» **EXERCISE BRIEF**: Every record that follows should be printed verbatim.

*** Opening of PROVIDED RECORDS ***

/-- The lane is retired and the link retrains without it (R352, R498); the loss of its SYNC lock in HANDSHAKE is the loss of
alignment of R348. -/
def retireLaneEffect (n : LinkId) (lane : Fin 8) (cause : LaneCause) (fz : Fuse) (d : Dev) : Dev :=
  let lanes := d.linkLanes n
  let d := d.modLink n fun l => { l with lanes := vmod l.lanes lane fun x => { x with
    retired := true, locked := x.locked && cause != .lostSync } }
  let w := widthOf lanes ((d.link n).common lanes).length
  let d := d.linkEvent n 0x6005 [lane.val, w]
  let d := d.modLink n fun l => { l with mask := l.goodMask lanes, alignSent := 0 }
  let d := if (d.link n).state == .retrain then d else if cause == .lostSync then d.realign fz n else d.retrain fz n
  d.health

/-- LANE_RETIRE (R352). -/
def execLaneRetire (n : LinkId) (lane : Fin 8) (cause : LaneCause) (st : State) : Host.Outcome State Fault Refusal :=
  onEvent st (retireLaneEnabled n lane cause) (retireLaneEffect n lane cause)

/-- The back-off of a link in DOWN has passed: 1 s, then 2 s, 4 s and so on, up to 64 s. -/
def downRetryEnabled (n : LinkId) (d : Dev) : Bool :=
  let l := d.link n
  d.running && l.state == .down && d.linkWanted n && l.since + msN 1000 * l.backoff ≤ d.now

def downRetryEffect (n : LinkId) (fz : Fuse) (d : Dev) : Dev :=
  (((d.modLink n fun l => { l with backoff := min 64 (2 * l.backoff) }).startTraining n).reportUp fz.serial).health

/-- DOWN_RETRY (R353). -/
def execDownRetry (n : LinkId) (st : State) : Host.Outcome State Fault Refusal :=
  onEvent st (downRetryEnabled n) (downRetryEffect n)

/-! ### The owner's setting of a link (R353, R434) -/

/-- The other link of the port. -/
def otherLink (n : LinkId) : LinkId := if n.val % 2 == 0 then n + 1 else n - 1

/-- The port takes its split from the owner setting (R332). -/
def Dev.takeSplit (d : Dev) (p : Nat) : Dev :=
  (fins 16).foldl (fun d n =>
    if n.val / 2 == p then d.modLink n fun l => { l with
      cfg := BitVec.ofNat 32 (setFld l.cfg.toNat 4 1 (d.settingSplit p).toNat) } else d) d

/-- The link leaves its state for DISABLED, or for TRAINING under the new setting. Where that enables the port, whose other
link is not enabled, the port's split setting takes effect (R332). -/
def Dev.linkSet (d : Dev) (fz : Fuse) (n : LinkId) (cfg : Nat) : Dev :=
  let old := (d.link n).state
  let d := (d.loseFlits n).modLink n fun l =>
    { l.fresh .disabled d.now with cfg := BitVec.ofNat 32 (setFld l.cfg.toNat 0 4 cfg), backoff := 1 }
  let d := if bitOf cfg 0 && !(d.link (otherLink n)).enabled then d.takeSplit (n.val / 2) else d
  let d := d.linkLeft fz n old
  if d.linkWanted n then ((d.startTraining n).reportUp fz.serial).health else d

/-- At bring-up the enabled links begin training under their owner settings (R332, R532). -/
def Dev.bringUpLink (d : Dev) (n : LinkId) : Dev :=
  let cfg := (d.setting (0x10 + n.val)).getD 0
  let d := (d.takeSplit (n.val / 2)).modLink n fun l => { l with cfg := BitVec.ofNat 32 (setFld l.cfg.toNat 0 4 cfg) }
  if d.linkWanted n then d.startTraining n else d

end Sys2Proof.Machine
end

*** Close of PROVIDED RECORDS ***

» **FINISHED EXERCISE**:
/-- The lane is retired and the link retrains without it (R352, R498); the loss of its SYNC lock in HANDSHAKE is the loss of
alignment of R348. -/
def retireLaneEffect (n : LinkId) (lane : Fin 8) (cause : LaneCause) (fz : Fuse) (d : Dev) : Dev :=
  let lanes := d.linkLanes n
  let d := d.modLink n fun l => { l with lanes := vmod l.lanes lane fun x => { x with
    retired := true, locked := x.locked && cause != .lostSync } }
  let w := widthOf lanes ((d.link n).common lanes).length
  let d := d.linkEvent n 0x6005 [lane.val, w]
  let d := d.modLink n fun l => { l with mask := l.goodMask lanes, alignSent := 0 }
  let d := if (d.link n).state == .retrain then d else if cause == .lostSync then d.realign fz n else d.retrain fz n
  d.health

/-- LANE_RETIRE (R352). -/
def execLaneRetire (n : LinkId) (lane : Fin 8) (cause : LaneCause) (st : State) : Host.Outcome State Fault Refusal :=
  onEvent st (retireLaneEnabled n lane cause) (retireLaneEffect n lane cause)

/-- The back-off of a link in DOWN has passed: 1 s, then 2 s, 4 s and so on, up to 64 s. -/
def downRetryEnabled (n : LinkId) (d : Dev) : Bool :=
  let l := d.link n
  d.running && l.state == .down && d.linkWanted n && l.since + msN 1000 * l.backoff ≤ d.now

def downRetryEffect (n : LinkId) (fz : Fuse) (d : Dev) : Dev :=
  (((d.modLink n fun l => { l with backoff := min 64 (2 * l.backoff) }).startTraining n).reportUp fz.serial).health

/-- DOWN_RETRY (R353). -/
def execDownRetry (n : LinkId) (st : State) : Host.Outcome State Fault Refusal :=
  onEvent st (downRetryEnabled n) (downRetryEffect n)

/-! ### The owner's setting of a link (R353, R434) -/

/-- The other link of the port. -/
def otherLink (n : LinkId) : LinkId := if n.val % 2 == 0 then n + 1 else n - 1

/-- The port takes its split from the owner setting (R332). -/
def Dev.takeSplit (d : Dev) (p : Nat) : Dev :=
  (fins 16).foldl (fun d n =>
    if n.val / 2 == p then d.modLink n fun l => { l with
      cfg := BitVec.ofNat 32 (setFld l.cfg.toNat 4 1 (d.settingSplit p).toNat) } else d) d

/-- The link leaves its state for DISABLED, or for TRAINING under the new setting. Where that enables the port, whose other
link is not enabled, the port's split setting takes effect (R332). -/
def Dev.linkSet (d : Dev) (fz : Fuse) (n : LinkId) (cfg : Nat) : Dev :=
  let old := (d.link n).state
  let d := (d.loseFlits n).modLink n fun l =>
    { l.fresh .disabled d.now with cfg := BitVec.ofNat 32 (setFld l.cfg.toNat 0 4 cfg), backoff := 1 }
  let d := if bitOf cfg 0 && !(d.link (otherLink n)).enabled then d.takeSplit (n.val / 2) else d
  let d := d.linkLeft fz n old
  if d.linkWanted n then ((d.startTraining n).reportUp fz.serial).health else d

/-- At bring-up the enabled links begin training under their owner settings (R332, R532). -/
def Dev.bringUpLink (d : Dev) (n : LinkId) : Dev :=
  let cfg := (d.setting (0x10 + n.val)).getD 0
  let d := (d.takeSplit (n.val / 2)).modLink n fun l => { l with cfg := BitVec.ofNat 32 (setFld l.cfg.toNat 0 4 cfg) }
  if d.linkWanted n then d.startTraining n else d

end Sys2Proof.Machine
end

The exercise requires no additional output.